在法理層面上,轉型正義機制的核心使命是處理「不對等的國家體制暴力」,而非調解「民間群眾的橫向暴力衝突」。將在執行公務過程中不幸命喪群眾盲目暴力的官員案件,與成千上萬未經任何合法審判、即遭國家武裝部隊以重武器屠殺或情治機關秘密處決的平民相提並論,甚至據此指責國家轉型正義工程「偏袒本省人」,是極度缺乏現代法治國家觀念的混淆視聽。在政治史觀層面,中國共產黨在1947年228事件中的實際影響力與參與度極為邊緣與微弱。抗爭的主體力量,始終是尋求政治改革、反抗貪腐威權的台灣本土知識菁英與一般平民。國共兩黨基於各自在不同歷史階段的政治利益,不約而同地誇大了共產黨在事件中的角色,這類被扭曲的威權史觀,至今仍被有心人士用作抹黑228受難者、合理化當年鎮壓暴行的素材。

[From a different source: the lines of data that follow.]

-- ==== Sys2Proof/Machine/Slots.lean ====
section
/-! DEFINITION. Sequence slots (13, 14): the order of a slot's commands (R295, R303), SEQ_OPEN (R304 to R306), steps (R307),
cancels and closes (R308), prefixes (R274, R275, R309), epochs (R280 to R283), pre-emption (R277 to R279). -/

namespace Sys2Proof.Machine

/-! ### Handles and waiting commands (R295, R303) -/

/-- The slot a handle of a context names, if it is not Free (R303). -/
def State.slotFor (s : State) (c handle : Nat) : Option Nat :=
  let n := handle % 1024
  let q := s.seq n
  if bits handle 10 6 = 0 && q.state ≠ 0 && q.serial = handle / 65536 && q.ctx = c then some n else none

/-- The handle of a slot. -/
def Seq.handle (q : Seq) (n : Nat) : Nat := q.serial * 65536 + n

/-- A command kept until it is answered. -/
def Work.base (h : Pkt) (kind : WKind) (c slot : Nat) : Work :=
  { h := h, kind := kind, ctx := c, items := [], started := false, slot := slot, handle := 0, pos := 0, drafts := 0, j := 0,
    epoch := 0, aOld := 0, aNew := 0, model := 0, verify := 0, resVa := 0, frame := 0, deadline := 0, runLate := false,
    late := false, cls := 0, answer := none, dirty := false, rerun := false, rngSave := [], taken := 0, toks := [], tokSt := none }

/-- A command put behind those taken before it. -/
def State.addWork (s : State) (w : Work) : State :=
  { s with works := NMap.put s.works s.workNext { w with taken := s.clk.now }, workNext := s.workNext + 1 }

/-- A command answered: it leaves, and its reply is written. -/
def State.answerWork (s : State) (n : Nat) (st : Status) (r0 r1 : Nat) : State :=
  match NMap.get? s.works n with
  | some w => { s with works := NMap.del s.works n }.replyLate w.h st r0 r1 w.late
  | none => s

/-- Items for tiles, in ascending order, none started. -/
def itemsFor (ts : List Nat) (entry : Nat) (args : List Nat) : List WItem :=
  ts.map (fun t => { tile := t, entry := entry, args := args, st := .ready })

/-- Stream indices claimed (R312). -/
def claimMeets (a b : W64) : Bool := a &&& b ≠ 0

/-- Whether a claim conflicts with that of a command taken and not answered (R312). A command of the same slot is none. -/
def State.streamBusy (s : State) (h : Pkt) (c slot : Nat) (ts : List Nat) : Bool :=
  s.works.any (fun e => e.2.ctx = c && claimMeets e.2.h.streamClaim h.streamClaim && e.2.items.any (fun i => ts.contains i.tile) &&
    !(e.2.h.sharedStream && h.sharedStream) && !(decide (slot < 1024) && e.2.slot = slot))

/-- The counters of the claimed streams on some tiles, as they stand (R415). -/
def State.saveRng (s : State) (c : Nat) (claim : W64) (ts : List Nat) : NMap Nat :=
  ts.flatMap (fun t => ((List.range 64).filter (fun j => claim.getLsbD j)).map (fun j =>
    let k := c * 16384 + t * 64 + j
    (k, NMap.get 0 s.rng k)))

/-- The steward's plan of the tiles a command runs on: those of the partition, ascending; the verifying tile is among them when
the command carries drafts or the plan names none. -/
def State.planTiles (s : State) (part : Nat) (plan : List Byte) (verify : Nat) (drafts : Bool) : List Nat :=
  let ts := ((plan.map (fun (b : Byte) => b.toNat)).filter (fun t => s.partOf t = some part)).foldl insertNat []
  if drafts || ts.isEmpty then insertNat ts verify else ts

/-! ### Slots freed and steps ended -/

/-- The work items of a command told to end with ST_CANCELLED at their next restartable point (R295, R308, R311). -/
def State.cancelWork (s : State) (n : Nat) : State :=
  match NMap.get? s.works n with
  | none => s
  | some w =>
    let run := (w.items.filter (fun i => i.st = .running)).map (·.tile)
    let s := s.modWork n (fun w => { w with items := w.items.map (fun i =>
      if i.st = .ready then { i with st := .ended .cancelled Status.cancelled.code } else i) })
    run.foldl State.cancelTile s

/-- The command of a slot that runs. -/
def State.runningWork (s : State) (slot : Nat) : Option (Nat × Work) :=
  s.works.find? (fun e => e.2.slot = slot && e.2.started)

/-- Whether every work item of a command has ended. -/
def Work.ended (w : Work) : Bool := w.items.all (fun i => match i.st with | .ended _ _ => true | _ => false)

/-! ### Epochs (R280 to R283) -/

/-- The other packages of a model's job. -/
def State.peers (s : State) (m : Nat) : List Nat :=
  (((NMap.get? s.models m).map (·.pkgs)).getD []).filter (fun n => n ≠ s.links.inst.node)

/-- What a token does on its receipt: a cancel closes the windows of the epoch, and those opened under it, and tells the
epoch's work items to end (R257, R282). -/
def State.onToken (s : State) (c epoch : Nat) (commit : Bool) : State :=
  if commit then s
  else
    let s := s.closeWindows (fun w => w.ctx = c && (w.tag = epoch || w.epoch = epoch)) .cancelled
    (NMap.keysOf s.works (fun _ w => w.ctx = c && w.epoch = epoch)).foldl State.cancelWork s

The truth of history never fears any rigorous scientific and jurisprudential examination, but it must be built upon complete archival evidence, objective academic methods, and clear jurisprudential logic. Facing the endlessly emerging, increasingly sophisticated historical disinformation and cognitive warfare under the digital era, the public urgently needs to elevate information literacy to discern the massive chasm between "academic textual research" and "political propaganda." Only by continuously confronting the historical responsibilities of past state violence, firmly supporting archive-based transitional justice projects, and restoring the full picture of history upon the foundation of the rule of law, can Taiwanese society truly transcend ethnic and partisan tearing left by history, resist external and internal cognitive manipulation, and achieve substantive historical reconciliation and democratic consolidation.